I have some pre-processor definitions that make storing UI text easy in a single array (see below). Also makes supporting other languages less cumbersome.
#define DECLARE_STRING_ENUM_FST(name, value) name
#define DECLARE_STRING_ENUM_SND(name, value) value
#define DECLARE_STRING_ENUM(name, macro) \
typedef enum name { macro(DECLARE_STRING_ENUM_FST) } name; \
static const char* name##_sztable[] = { macro(DECLARE_STRING_ENUM_SND) }; \
// this is a string table usage
#define MSG_ENUM_(X) \
X(STR_ONE, "One"), \
X(STR_TWO, "Two"), \
X(STR_THREE, "Three"), \
X(STR_PRESS_ENTER, "Press Enter")
// the actual declaration is here
DECLARE_STRING_ENUM(menu, MSG_ENUM_)
the result is an array of strings and an enum representing indexes in the array.
However, since it is an array of pointers to constant char*, it takes up ram which is very scarce on this device. The couple of large string tables in the program are taking up ~30% of the available RAM. so this can't be ignored.

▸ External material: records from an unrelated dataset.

/-- Every STATE of a context, the running one on an engine, and the three initiators of CAL_READY. -/
theorem witness_CallerCommands :
    Accepts (ctx9 0) .host .r0 0 0 (Adr.CAL_CMD 0) ∧ (ctx9 0).ctxState 0 9 = 0 ∧
    Accepts (ctx9 1) .debug .r0 0 0 (Adr.CAL_CMD 0) ∧ (ctx9 1).ctxState 0 9 = 1 ∧
    Accepts (ctx9 2) (.engine 3) .r0 0 0 (Adr.CAL_CMD 0) ∧ (ctx9 2).ctxState 0 9 = 2 ∧
    Accepts (ctx9 3) .host .r0 0 0 (Adr.CAL_CMD 0) ∧ (ctx9 3).ctxState 0 5 = 3 ∧
    (ctx9 3).engineOf 0 5 = some 3 ∧ Accepts (ctx9 4) .host .r0 0 0 (Adr.CAL_CMD 0) ∧ (ctx9 4).ctxState 0 9 = 4 ∧
    Accepts (ctx9 5) .host .r0 0 0 (Adr.CAL_CMD 0) ∧ (ctx9 5).ctxState 0 9 = 5 ∧
    Accepts (ctx9 0) .host .r2 0 0 (Adr.CAL_READY 0) ∧ Accepts (ctx9 0) .debug .r2 0 0 (Adr.CAL_READY 0) ∧
    Accepts (ctx9 0) (.engine 3) .r2 0 0 (Adr.CAL_READY 0) := by
    repeat' with_reducible apply And.intro
    all_goals first | exact ready_of (by decide +kernel) | exact issues_of (by decide +kernel) |
      exact branch_ready_of (by decide +kernel) | exact muldiv_of (by decide +kernel) |
      exact owns_of (by decide +kernel) | exact plain_of (by decide +kernel) | exact tops_of (by decide +kernel) |
      exact mem_of (by decide +kernel) | exact clean_of (by decide +kernel) |
      exact unbuffered_of (by decide +kernel) | exact room_of (by decide +kernel) |
      exact serving_of (by decide +kernel) | exact sound_of (by decide +kernel) | exact accepts_of (by decide +kernel) |
      exact reads_of (by decide +kernel) | decide +kernel

/-- Engine 3 parked (or not), its context 5 with `n` events, and context 9 READY with a PRIO. -/
def parked (h : Hold) (n p : Nat) (sw : Option Leave) (i : Idle) : State :=
  let s := putL (at3 [] []) [(Adr.CAL_CTX_EVENT 0 5, Bits.CAL_CTX_EVENT_EVCNT, n), (Adr.CAL_CTX_CTL 0 9, Bits.CAL_CTX_CTL_STATE, 2),
    (Adr.CAL_CTX_CTL 0 9, Bits.CAL_CTX_CTL_PRIO, p), (Adr.CAL_CTX_CTL 0 9, Bits.CAL_CTX_CTL_AFF, 0xFFFF),
    (Adr.CAL_CTX_CTL 0 5, Bits.CAL_CTX_CTL_PRIO, 3)]
  ({ s with ready := [(0, [9])] } : State).modEng 3 (fun e => { e with hold := h, switchTo := sw, idle := i })

/-- An engine without a context, with context 9 preloaded. -/
def preloaded : State :=
  (parked .none 0 7 none (.loaded 9 { pc := 0x444, psw := 0x3000007 })).put (Adr.CAL_ENG 0 3) Bits.CAL_ENG_PLACED 0

/-- The three operations with an event and without one, with a rival of equal PRIO and without one, both asked switches, and
the context coming on. -/
theorem witness_ContextsLeaveAndComeOn :
    (let s := parked (.park 0) 1 7 none .empty
     s.inService 3 = true ∧ (s.eng 3).hold = .park 0 ∧ 0 < s.get (Adr.CAL_CTX_EVENT 0 (s.ctxOf 3)) Bits.CAL_CTX_EVENT_EVCNT) ∧
    (let s := parked (.park 0) 0 7 none .empty
     s.inService 3 = true ∧ (s.eng 3).hold = .park 0 ∧ (s.eng 3).idle = .empty ∧ (s.eng 3).arrived = [] ∧
     (s.eng 3).switchTo = none ∧ s.get (Adr.CAL_CTX_EVENT 0 (s.ctxOf 3)) Bits.CAL_CTX_EVENT_EVCNT = 0) ∧
    (let s := parked (.park 1) 0 2 none .empty
     s.inService 3 = true ∧ (s.eng 3).hold = .park 1 ∧
     ∀ x ∈ s.readyList 0, ¬ (s.ctxPrio 0 (s.ctxOf 3) ≤ s.ctxPrio 0 x ∧ getBit (s.ctxAff 0 x) (engOf 3) = true)) ∧
    (let s := parked (.park 1) 0 3 none .empty
     s.inService 3 = true ∧ (s.eng 3).hold = .park 1 ∧ (s.eng 3).idle = .empty ∧ (s.eng 3).arrived = [] ∧
     (s.eng 3).switchTo = none ∧
     ∃ x ∈ s.readyList 0, s.ctxPrio 0 (s.ctxOf 3) ≤ s.ctxPrio 0 x ∧ getBit (s.ctxAff 0 x) (engOf 3) = true) ∧
    (let s := parked (.park 2) 0 3 none .empty
     s.inService 3 = true ∧ (s.eng 3).hold = .park 2 ∧ (s.eng 3).idle = .empty ∧ (s.eng 3).arrived = [] ∧
     (s.eng 3).switchTo = none) ∧
    (let s := parked .none 0 3 (some .held) .empty
     s.inService 3 = true ∧ (s.eng 3).idle = .empty ∧ (s.eng 3).arrived = [] ∧ s.placed 3 = true ∧ (s.eng 3).flights = [] ∧
     (s.eng 3).atSwitch = true ∧ (s.eng 3).switchTo = some .held) ∧
    (let s := parked .none 0 3 (some .free) .empty
     s.inService 3 = true ∧ (s.eng 3).idle = .empty ∧ s.placed 3 = true ∧ (s.eng 3).atSwitch = true ∧
     (s.eng 3).switchTo = some .free) ∧
    (preloaded.inService 3 = true ∧ (preloaded.eng 3).idle = .loaded 9 { pc := 0x444, psw := 0x3000007 } ∧ 9 < 512 ∧
     preloaded.placed 3 = false ∧ (preloaded.eng 3).flights = [] ∧ preloaded.ctxState 0 9 = 2) := by
    repeat' with_reducible apply And.intro
    all_goals first | exact ready_of (by decide +kernel) | exact issues_of (by decide +kernel) |
      exact branch_ready_of (by decide +kernel) | exact muldiv_of (by decide +kernel) |
      exact owns_of (by decide +kernel) | exact plain_of (by decide +kernel) | exact tops_of (by decide +kernel) |
      exact mem_of (by decide +kernel) | exact clean_of (by decide +kernel) |
      exact unbuffered_of (by decide +kernel) | exact room_of (by decide +kernel) |
      exact serving_of (by decide +kernel) | exact sound_of (by decide +kernel) | exact accepts_of (by decide +kernel) |
      exact reads_of (by decide +kernel) | decide +kernel

/-- Context 9 of tile 0 READY with a PRIO and an affinity; engines 3 and 4 run contexts of PRIO 2, all others are idle. -/
def placing (p aff : Nat) : State :=
  let s := putL (at3 [] []) [(Adr.CAL_ENG 0 4, Bits.CAL_ENG_PLACED, 1), (Adr.CAL_ENG 0 4, Bits.CAL_ENG_CTX, 6),
    (Adr.CAL_CTX_CTL 0 5, Bits.CAL_CTX_CTL_PRIO, 2), (Adr.CAL_CTX_CTL 0 6, Bits.CAL_CTX_CTL_PRIO, 2),
    (Adr.CAL_CTX_CTL 0 9, Bits.CAL_CTX_CTL_STATE, 2), (Adr.CAL_CTX_CTL 0 9, Bits.CAL_CTX_CTL_PRIO, p),
    (Adr.CAL_CTX_CTL 0 9, Bits.CAL_CTX_CTL_AFF, aff), (Adr.CAL_CTL 0, Bits.CAL_CTL_RUN, 0xFFFF)]
  { s with ready := [(0, [9])] }

/-- What `may` asks of an engine of tile 0 in the statement. -/
def mayRun (s : State) (i : Nat) : Prop := i < 16 ∧ getBit (s.ctxAff 0 9) i = true ∧
  getBit (s.get (Adr.CAL_CTL 0) Bits.CAL_CTL_RUN) i = true ∧ s.inService i = true ∧ s.drainsElsewhere 0 i 9 = false

/-- Engine 0 idle; and, with engines 3 and 4 alone in its affinity, a lower PRIO on the higher of two engines with equal
PRIO. -/
theorem witness_CallerPlacesAContext :
    (let s := placing 1 0xFFFF
     s.sleep 0 = 0 ∧ s.tileFenced 0 = false ∧ s.readyList 0 = [9] ∧ mayRun s 0 ∧ s.placed 0 = false) ∧
    (let s := placing 3 0x18
     s.sleep 0 = 0 ∧ s.tileFenced 0 = false ∧ s.readyList 0 = [9] ∧ mayRun s 3 ∧ s.placed 3 = true ∧ mayRun s 4 ∧
     s.placed 4 = true ∧ s.ctxPrio 0 (s.ctxOf 3) < s.ctxPrio 0 9 ∧ s.ctxPrio 0 (s.ctxOf 3) = s.ctxPrio 0 (s.ctxOf 4) ∧
     (∀ j, j < 16 → getBit (s.ctxAff 0 9) j = true → s.placed j = true) ∧ (s.eng 4).switchTo = none) := by
  unfold mayRun
  exact (by
    repeat' with_reducible apply And.intro
    all_goals first | exact ready_of (by decide +kernel) | exact issues_of (by decide +kernel) |
      exact branch_ready_of (by decide +kernel) | exact muldiv_of (by decide +kernel) |
      exact owns_of (by decide +kernel) | exact plain_of (by decide +kernel) | exact tops_of (by decide +kernel) |
      exact mem_of (by decide +kernel) | exact clean_of (by decide +kernel) |
      exact unbuffered_of (by decide +kernel) | exact room_of (by decide +kernel) |
      exact serving_of (by decide +kernel) | exact sound_of (by decide +kernel) | exact accepts_of (by decide +kernel) |
      exact reads_of (by decide +kernel) | decide +kernel)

Dependency of RAM would go to zero if the enum values were starting positions of the null-terminated sub-strings in one large const char string stored in code space.
i.e:
menu_sztable[] = "One\0Two\0Three\0Press Enter\0";
STR_ONE -> 0
STR_TWO -> 4
STR_Three -> 8
STR_PressEnter -> 14
Is there a clever way to use the C-Preprocessor to make this? I'd like to avoid building up the enum manually or having to to write a pre-build command program that converts the arrays.
static const char* const name##_sztable[] = /* ... */which should put the array of pointers into ROM with most embedded device tool chains (assuming that ROM/flash space isn't an issue as well)?